Personal information
- Full name: Adelaïde Henriette den Haan
- Born: 14 May 1941 Eindhoven, German-occupied Netherlands
- Died: 17 March 2023 (aged 81) Uden, Netherlands
- Height: 1.80 m (5 ft 11 in)
- Weight: 80 kg (176 lb)

Sport
- Sport: Swimming
- Club: PSV, Eindhoven

Medal record
Representing the Netherlands
European Championships
| Gold medal – first place | 1958 Budapest | 200 m breaststroke |
| Gold medal – first place | 1958 Budapest | 4×100 m medley |

= Ada den Haan =

Dutch swimmer (1941–2023)

Adelaïde Henriette "Ada" den Haan (14 May 1941 – 17 March 2023) was a Dutch breaststroke swimmer. She dominated the 200m breaststroke event in the 1950s, setting four world records in 1956–1957, one under the old rules and three under the new rules that disallowed long underwater swimming.
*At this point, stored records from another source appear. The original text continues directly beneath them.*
-- ==== Sys2Proof/Machine/Nand.lean ====
section
/-! DEFINITION. The valley as stored (7): the population and its system areas, the work of the dies, stripes and their parity,
pages, the valley root, erase intents, journal, segment images, table log, relocation, wear and retirement. -/

namespace Sys2Proof.Machine

/-! ## The population (R195 to R197, R200) -/

/-- TLC pages per block, P, and P × L of R197. -/
def nandP (s : State) : Nat := max 1 ((s.val.dev.map (·.pages)).getD 384)
def ppb (s : State) : Nat := max 1 ((s.val.dev.map fun d => d.pages * d.planes).getD 768)

/-- PE_RATED of the device profile (Table 7-1a). -/
def peRated (s : State) : Nat := max 1 ((s.val.prof.map (·.rated)).getD 1000)

/-- The used blocks of a die: those whose pages a VLOC can name (R197). -/
def dieBlocks (s : State) : Nat := min (2 ^ 24) (((s.val.dev.map (·.gib)).getD 0) * 65536) / ppb s

/-- Dies on each channel (R197). -/
def diesPerCh (s : State) : Nat := s.val.ces * s.val.perCe

/-- Raw valley capacity, in pages of 16 KiB and in GiB: the used blocks of every die that is not failed (R200). -/
def rawPages (s : State) : Nat := (32 * diesPerCh s - s.val.dies.countP (·.2.failed)) * (dieBlocks s * ppb s)
def valleyRawGib (s : State) : Nat := rawPages s / 65536

/-! ## Places in the valley (R122, R197) -/

/-- Fields of a VLOC: channel, die position on it, page index; and its chip position (channel × 32 + die position). -/
def vCh (v : Nat) : Nat := v / 2 ^ 29 % 32
def vPos (v : Nat) : Nat := v / 2 ^ 24 % 32
def vPage (v : Nat) : Nat := v % 2 ^ 24
def vDie (v : Nat) : Nat := v / 2 ^ 24 % 1024
def mkVloc (ch pos pg : Nat) : Nat := (ch * 32 + pos) * 2 ^ 24 + pg

/-- Page and plane within the block of a place (R197). -/
def vPageNo (s : State) (v : Nat) : Nat := vPage v % nandP s
def vPlane (s : State) (v : Nat) : Nat := vPage v / nandP s % max 1 ((s.val.dev.map (·.planes)).getD 2)

/-- A block address: channel, die position, block number (R197). -/
def blockOn (ch pos no : Nat) : Nat := ch + pos / 4 * 32 + pos % 4 * 256 + no * 1024
def blockAt (s : State) (ch pos pg : Nat) : Nat := blockOn ch pos (pg / ppb s)
def vBlock (s : State) (v : Nat) : Nat := blockAt s (vCh v) (vPos v) (vPage v)

/-- The chip position of a block address. -/
def blockDie (b : Nat) : Nat := b % 32 * 32 + b / 32 % 8 * 4 + b / 256 % 4

def dieOf (s : State) (d : Nat) : Die := (tget s.val.dies d).getD {}
def setDie (s : State) (d : Nat) (x : Die) : State := { s with val.dies := tset s.val.dies d x }
def blockOf (s : State) (b : Nat) : Block := (tget s.val.blocks b).getD {}
def setBlock (s : State) (b : Nat) (x : Block) : State := { s with val.blocks := tset s.val.blocks b x }

/-- A die is read through its stripes: it is failed, or its channel re-initialises (R212). -/
def dieDown (s : State) (d : Nat) : Bool := (dieOf s d).failed || getF s (Reg.valNvStatusState (d / 32)) == 3

/-! ## The system areas (R205, R215 to R221; Table 7-3) -/

/-- Pages of an SLC-mode block, a third of its TLC pages; data pages of a row of blocks: one on every channel, of which one
holds parity (R198, R220). -/
def slcPages (s : State) : Nat := max 1 (ppb s / 3)
def rowPages (s : State) : Nat := 31 * slcPages s

/-- Rows of blocks of the areas: 0 journal, 1 and 2 the erase-intent sets, 3 logbook, 4 checkpoint directory, 5 table log, 6 and
7 table images, 8 bivouac region. DESIGN CHOICE (log entry 130): in this order, from block number 2 on, over the die positions
in turn; the bivouac region, whose size changes, stands last. -/
def areaRows (s : State) : List Nat :=
  let rows (pages : Nat) : Nat := cdiv pages (rowPages s)
  let budget := (s.val.root.map (·.budgetGib)).getD (budgetGib s)
  [rows 262144, 1, 1, rows 1024, rows (cdiv (rangeGib s * 8) 16384), rows 262144, rows 131072, rows 131072, rows ((budget + 1) * 65536)]

/-- First row of an area; the block of a row on a channel; an area's first block address and its blocks. -/
def areaRow (s : State) (k : Nat) : Nat := ((areaRows s).take k).sum
def rowBlock (s : State) (r ch : Nat) : Nat :=
  let n := max 1 (diesPerCh s)
  let p := r % n
  blockOn ch (p / max 1 s.val.perCe * 4 + p % max 1 s.val.perCe) (2 + r / n)
def areaFirst (s : State) (k : Nat) : Nat := rowBlock s (areaRow s k) 0
def areaBlocks (s : State) (k : Nat) : Nat := 32 * (areaRows s).getD k 0
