-- ==== Sys2Proof/Machine/Budget.lean ====
section
/-! DEFINITION. The commands of bivouac budget reservations (R97) and of work requests (R113, R114). -/

namespace Sys2Proof.Machine

/-- What a reservation that has been met lets go on: its message, or its work request. `through`: write-through holds in
place of the budget (R137). -/
def reservationMet (s : State) (r : Resv) (need : List Nat) (through : Bool) : State :=
  match r.who with
  | .msg ci msn =>
    runAll (modMsg s ci msn fun m => { m with st := .running, resv := if through then [] else need, wthru := through })
  | .wr q slot => wrBegin (modWr s q slot fun l => { l with resv := if through then [] else need, wthru := through, waiting := none }) q slot

/-- The reservation at the front of the queue is met when its charge fits (R97: strictly in order). -/
def budgetMet (s : State) : State :=
  match s.ops.budgetQ with
  | [] => s
  | r :: rest =>
    let need := r.slabs.filter fun n => ! isCharged s n
    if writeThrough s then reservationMet { s with ops.budgetQ := rest } r [] true
    else if budgetFits s need then
      reservationMet (budgetCheck (need.foldl charge { s with ops.budgetQ := rest })) r need false
    else s

/-- BUDGET_RESERVATION_MET (R97). -/
def execBudgetReservationMet (s : State) : Out := needs true s (budgetMet s)

/-- A reservation not met in time gives up its place; its message ends in NAK BUDGET_FULL,
whose detail is the budget in use (Table 4-6), with nothing written, or its
work request fails (R97, R114); its region counts the refusal (R105). -/
def budgetExpiry (s : State) (id : Nat) : State :=
  match s.ops.budgetQ.find? (·.id == id) with
  | none => s
  | some r =>
    let s := reach s r.until_
    let s := { s with ops.budgetQ := s.ops.budgetQ.filter (·.id != id) }
    match r.who with
    | .msg ci msn =>
      match msgOf s ci msn with
      | some m =>
        let s := countRefusal s (((rangeOf m.first).map (·.key)).getD 0)
        runAll (endMsg (sendNak s ci m.first.path nkBudgetFull 0 msn (budgetUsedMib s)) ci msn (.nak nkBudgetFull))
      | none => s
    | .wr q slot =>
      let key := ((queueOf s q).map fun x => wrDstKey (x.wr slot)).getD 0
      chainFail (countRefusal s key) q slot .budgetFull

/-- BUDGET_WAIT_EXPIRY (R97). -/
def execBudgetWaitExpiry (id : Nat) (s : State) : Out := needs true s (budgetExpiry s id)

/-- WORK_REQUEST_START (R113). -/
def execWorkRequestStart (q : Nat) (s : State) : Out := needs (wfWorkRequestStart q) s (wrStart s q)

/-- WORK_REQUEST_COMPLETE (R113): a work request whose work is finished leaves the run's work in flight. -/
def execWorkRequestComplete (q slot : Nat) (s : State) : Out :=
  needs (wfWorkRequestComplete q slot) s (if wrFinished s q slot then wrDone s q slot else s)

/-- WORK_REQUEST_FAIL (R114): a work request in flight fails with a cause found outside the step that started it. -/
def execWorkRequestFail (q slot : Nat) (cause : ChainCause) (s : State) : Out :=
  needs (wfWorkRequestFail q slot) s (if (wrRun s q slot).isSome then chainFail s q slot cause else s)

end Sys2Proof.Machine
end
However, she could not participate in the 1956 Summer Olympics that were boycotted by the Netherlands in protest of the suppression of the Hungarian Revolution by the Soviet Union. She won two European gold medals in 1958, but by 1959 her world record was broken and her dominance faded away. At the 1960 Summer Olympics she was part of the Dutch medley team that broke the Olympic record in the preliminaries; however, they finished fourth in the final. She was also fourth in the individual 200 m breastroke event. She married Martien Swinkels, the coach of the Dutch swimming star Marcel Wouda.

Den Haan died on 17 March 2023, at the age of 81.